**Your objective**
Give back an exact copy of the lines below, from the first through the line with "result the one"; please stop there.

[Items listed in a dataset]
/-- `n * 10^q` is the magnitude `x > 0` rounded to `p` digits with an unbounded exponent range: the
quantum `10^q` leaves `p` digits before the point (41_execution_model.md R230, "q"). -/
def unboundedRounding (p : Nat) (mode : Mode) (s : Bool) (x : ℚ) (n : Nat) (q : Int) : Prop :=
  (10 : ℚ) ^ (p - 1) ≤ x / 10 ^ q ∧ x / 10 ^ q < 10 ^ p ∧ roundsTo mode s (x / 10 ^ q) n

/-- `c * 10^e` is a form with at most `p` digits and an exponent in `xmin .. xmax`
(40_data_formats.md R155). -/
def isForm (p : Nat) (xmin xmax : Int) (c : Nat) (e : Int) : Prop :=
  c < 10 ^ p ∧ xmin ≤ e ∧ e ≤ xmax

/-- `c * 10^e` is the form of its value that is delivered (41_execution_model.md R216): of an exact
result the one with the exponent closest to the ideal one, of an inexact one that with the smallest. -/
def deliveredForm (p : Nat) (xmin xmax : Int) (exact : Prop) (ideal : Int) (c : Nat) (e : Int) : Prop :=
  isForm p xmin xmax c e ∧
  ∀ (c' : Nat) (e' : Int), isForm p xmin xmax c' e' → (c' : ℚ) * 10 ^ e' = (c : ℚ) * 10 ^ e →
    (exact → |e - ideal| ≤ |e' - ideal|) ∧ (¬ exact → e ≤ e')

/-- Figure 14: the rounding mode that FPSCR bits 29:31, DRN, select (41_execution_model.md R210). -/
def figure14 (w : Dword) : Mode :=
  match w.getMsbD 29, w.getMsbD 30, w.getMsbD 31 with
  | false, false, false => .rne
  | false, false, true => .rtz
  | false, true, false => .rtpi
  | false, true, true => .rtmi
  | true, false, false => .rnaz
  | true, false, true => .rntz
  | true, true, false => .rafz
  | true, true, true => .rfsp

/-- Figures 15 (R = 0) and 16 (R = 1): the rounding mode that RMC selects (41_execution_model.md R210,
R211). -/
def figure15 (r : Bool) (rmc : BitVec 2) (w : Dword) : Mode :=
  match r, rmc.getMsbD 0, rmc.getMsbD 1 with
  | false, false, false => .rne
  | false, false, true => .rtz
  | false, true, false => .rnaz
  | false, true, true => figure14 w
  | true, false, false => .rtpi
  | true, false, true => .rtmi
  | true, true, false => .rafz
  | true, true, true => .rntz

/-- Figure 18: a disabled overflow of this sign delivers an infinity, not Nmax (60_exceptions.md R543). -/
def figure18 (mode : Mode) (s : Bool) : Bool :=
  match mode, s with
  | .rne, _ => true
  | .rtz, _ => false
  | .rtpi, false => true
  | .rtpi, true => false
  | .rtmi, false => false
  | .rtmi, true => true
  | .rnaz, _ => true
  | .rntz, _ => true
  | .rafz, _ => true
  | .rfsp, _ => false

/-- The largest finite number of a format, Nmax (40_data_formats.md R162). -/
def nmax (f : Fmt) : ℚ := ((10 ^ f.precision - 1 : Nat) : ℚ) * 10 ^ f.xmax

/-- The smallest normal number of a format, Nmin (40_data_formats.md R162). -/
def nmin (f : Fmt) : ℚ := (10 : ℚ) ^ (f.xmin + f.precision - 1)

/-- Figure 1: the code C FL FG FE FU of the class of a datum (10_state.md R40, 40_data_formats.md R181). -/
def figure1 (f : Fmt) (d : Datum) : BitVec 5 :=
  match d with
  | .snan _ _ => 0b00001#5
  | .qnan _ _ => 0b10001#5
  | .inf s _ => if s then 0b01001#5 else 0b00101#5
  | .finite s c e =>
    if finiteValue s c e = 0 then (if s then 0b10010#5 else 0b00010#5)
    else if |finiteValue s c e| < nmin f then (if s then 0b11000#5 else 0b10100#5)
    else (if s then 0b01000#5 else 0b00100#5)

/-! The instructions, as the tables of the spec describe them. -/

/-- The basic form of an instruction or its quad form (41_execution_model.md R245). -/
def sized (quad : Bool) (basic quadForm : Instr) : Instr := if quad then quadForm else basic

/-- The format of a basic form is DFP64, of a quad form DFP128 (42_arithmetic.md R260). -/
def fmtOf (quad : Bool) : Fmt := if quad then .dfp128 else .dfp64

/-- The two registers of a pair (10_state.md R23). -/
def pairOf (i : FprNum) : List FprNum := [i, pairLow i]

/-- The FPRs an instruction may write: FRT, or the pair FRTp (30_encoding.md R106, R110). -/
def targets (i : Instr) : List FprNum :=
  match i with
  | .dadd frt _ _ _ => [frt]
  | .daddq frt _ _ _ => pairOf frt
  | .dsub frt _ _ _ => [frt]
  | .dsubq frt _ _ _ => pairOf frt
  | .dmul frt _ _ _ => [frt]
  | .dmulq frt _ _ _ => pairOf frt
  | .ddiv frt _ _ _ => [frt]
  | .ddivq frt _ _ _ => pairOf frt
  | .dcmpu _ _ _ => []
  | .dcmpuq _ _ _ => []
  | .dcmpo _ _ _ => []
  | .dcmpoq _ _ _ => []
  | .dtstdc _ _ _ => []
  | .dtstdcq _ _ _ => []
  | .dtstdg _ _ _ => []
  | .dtstdgq _ _ _ => []
  | .dtstex _ _ _ => []
  | .dtstexq _ _ _ => []
  | .dtstsf _ _ _ => []
  | .dtstsfq _ _ _ => []
  | .dquai _ frt _ _ _ => [frt]
  | .dquaiq _ frt _ _ _ => pairOf frt
  | .dqua frt _ _ _ _ => [frt]
  | .dquaq frt _ _ _ _ => pairOf frt
  | .drrnd frt _ _ _ _ => [frt]
  | .drrndq frt _ _ _ _ => pairOf frt
  | .drintx _ frt _ _ _ => [frt]
  | .drintxq _ frt _ _ _ => pairOf frt
  | .drintn _ frt _ _ _ => [frt]
  | .drintnq _ frt _ _ _ => pairOf frt
  | .dctdp frt _ _ => [frt]
  | .dctqpq frt _ _ => pairOf frt
  | .drsp frt _ _ => [frt]
  | .drdpq frt _ _ => pairOf frt
  | .dcffixq frt _ _ => pairOf frt
  | .dctfix frt _ _ => [frt]
  | .dctfixq frt _ _ => [frt]
  | .ddedpd _ frt _ _ => [frt]
  | .ddedpdq _ frt _ _ => pairOf frt
  | .denbcd _ frt _ _ => [frt]
  | .denbcdq _ frt _ _ => pairOf frt
  | .dxex frt _ _ => [frt]
  | .dxexq frt _ _ => [frt]
  | .diex frt _ _ _ => [frt]
  | .diexq frt _ _ _ => pairOf frt
  | .dscli frt _ _ _ => [frt]
  | .dscliq frt _ _ _ => pairOf frt
  | .dscri frt _ _ _ => [frt]
  | .dscriq frt _ _ _ => pairOf frt

/-- The CR field BF of a compare or a test (10_state.md R51). -/
def bfOf (i : Instr) : Option CrNum :=
  match i with
  | .dadd _ _ _ _ => none
  | .daddq _ _ _ _ => none
  | .dsub _ _ _ _ => none
  | .dsubq _ _ _ _ => none
  | .dmul _ _ _ _ => none
  | .dmulq _ _ _ _ => none
  | .ddiv _ _ _ _ => none
  | .ddivq _ _ _ _ => none
  | .dcmpu bf _ _ => some bf
  | .dcmpuq bf _ _ => some bf
  | .dcmpo bf _ _ => some bf
  | .dcmpoq bf _ _ => some bf
  | .dtstdc bf _ _ => some bf
  | .dtstdcq bf _ _ => some bf
  | .dtstdg bf _ _ => some bf
  | .dtstdgq bf _ _ => some bf
  | .dtstex bf _ _ => some bf
  | .dtstexq bf _ _ => some bf
  | .dtstsf bf _ _ => some bf
  | .dtstsfq bf _ _ => some bf
  | .dquai _ _ _ _ _ => none
  | .dquaiq _ _ _ _ _ => none
  | .dqua _ _ _ _ _ => none
  | .dquaq _ _ _ _ _ => none
  | .drrnd _ _ _ _ _ => none
  | .drrndq _ _ _ _ _ => none
  | .drintx _ _ _ _ _ => none
  | .drintxq _ _ _ _ _ => none
  | .drintn _ _ _ _ _ => none
  | .drintnq _ _ _ _ _ => none
  | .dctdp _ _ _ => none
  | .dctqpq _ _ _ => none
  | .drsp _ _ _ => none
  | .drdpq _ _ _ => none
  | .dcffixq _ _ _ => none
  | .dctfix _ _ _ => none
  | .dctfixq _ _ _ => none
  | .ddedpd _ _ _ _ => none
  | .ddedpdq _ _ _ _ => none
  | .denbcd _ _ _ _ => none
  | .denbcdq _ _ _ _ => none
  | .dxex _ _ _ => none
  | .dxexq _ _ _ => none
  | .diex _ _ _ _ => none
  | .diexq _ _ _ _ => none
  | .dscli _ _ _ _ => none
  | .dscliq _ _ _ _ => none
  | .dscri _ _ _ _ => none
  | .dscriq _ _ _ _ => none

/-- The record bit of an instruction that has one (10_state.md R52). -/
def rcOf (i : Instr) : Option Bool :=
  match i with
  | .dadd _ _ _ rc => some rc
  | .daddq _ _ _ rc => some rc
  | .dsub _ _ _ rc => some rc
  | .dsubq _ _ _ rc => some rc
  | .dmul _ _ _ rc => some rc
  | .dmulq _ _ _ rc => some rc
  | .ddiv _ _ _ rc => some rc
  | .ddivq _ _ _ rc => some rc
  | .dcmpu _ _ _ => none
  | .dcmpuq _ _ _ => none
  | .dcmpo _ _ _ => none
  | .dcmpoq _ _ _ => none
  | .dtstdc _ _ _ => none
  | .dtstdcq _ _ _ => none
  | .dtstdg _ _ _ => none
  | .dtstdgq _ _ _ => none
  | .dtstex _ _ _ => none
  | .dtstexq _ _ _ => none
  | .dtstsf _ _ _ => none
  | .dtstsfq _ _ _ => none
  | .dquai _ _ _ _ rc => some rc
  | .dquaiq _ _ _ _ rc => some rc
  | .dqua _ _ _ _ rc => some rc
  | .dquaq _ _ _ _ rc => some rc
  | .drrnd _ _ _ _ rc => some rc
  | .drrndq _ _ _ _ rc => some rc
  | .drintx _ _ _ _ rc => some rc
  | .drintxq _ _ _ _ rc => some rc
  | .drintn _ _ _ _ rc => some rc
  | .drintnq _ _ _ _ rc => some rc
  | .dctdp _ _ rc => some rc
  | .dctqpq _ _ rc => some rc
  | .drsp _ _ rc => some rc
  | .drdpq _ _ rc => some rc
  | .dcffixq _ _ rc => some rc
  | .dctfix _ _ rc => some rc
  | .dctfixq _ _ rc => some rc
  | .ddedpd _ _ _ rc => some rc
  | .ddedpdq _ _ _ rc => some rc
  | .denbcd _ _ _ rc => some rc
  | .denbcdq _ _ _ rc => some rc
  | .dxex _ _ rc => some rc
  | .dxexq _ _ rc => some rc
  | .diex _ _ _ rc => some rc
  | .diexq _ _ _ rc => some rc
  | .dscli _ _ _ rc => some rc
  | .dscliq _ _ _ rc => some rc
  | .dscri _ _ _ rc => some rc
  | .dscriq _ _ _ rc => some rc

/-- The CR fields an instruction may write: BF, or field 1 when Rc = 1 (41_execution_model.md R244). -/
def crTargets (i : Instr) : List CrNum :=
  (match bfOf i with
   | some bf => [bf]
   | none => []) ++ (if rcOf i = some true then [1] else [])

/-- The column "FR FI" of 10_state.md R45. -/
inductive FrFiUse where
  | untouched | cleared | written
  deriving DecidableEq, Repr

/-- One row of 10_state.md R45: which FPSCR fields an instruction touches. -/
structure FpscrUse where
  fprf : Bool
  frfi : FrFiUse
  fpcc : Bool
  exc : List FpscrBit
  deriving DecidableEq, Repr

**Reply**
/-- `n * 10^q` is the magnitude `x > 0` rounded to `p` digits with an unbounded exponent range: the
quantum `10^q` leaves `p` digits before the point (41_execution_model.md R230, "q"). -/
def unboundedRounding (p : Nat) (mode : Mode) (s : Bool) (x : ℚ) (n : Nat) (q : Int) : Prop :=
  (10 : ℚ) ^ (p - 1) ≤ x / 10 ^ q ∧ x / 10 ^ q < 10 ^ p ∧ roundsTo mode s (x / 10 ^ q) n

/-- `c * 10^e` is a form with at most `p` digits and an exponent in `xmin .. xmax`
(40_data_formats.md R155). -/
def isForm (p : Nat) (xmin xmax : Int) (c : Nat) (e : Int) : Prop :=
  c < 10 ^ p ∧ xmin ≤ e ∧ e ≤ xmax

/-- `c * 10^e` is the form of its value that is delivered (41_execution_model.md R216): of an exact
result the one with the exponent closest to the ideal one, of an inexact one that with the smallest. -/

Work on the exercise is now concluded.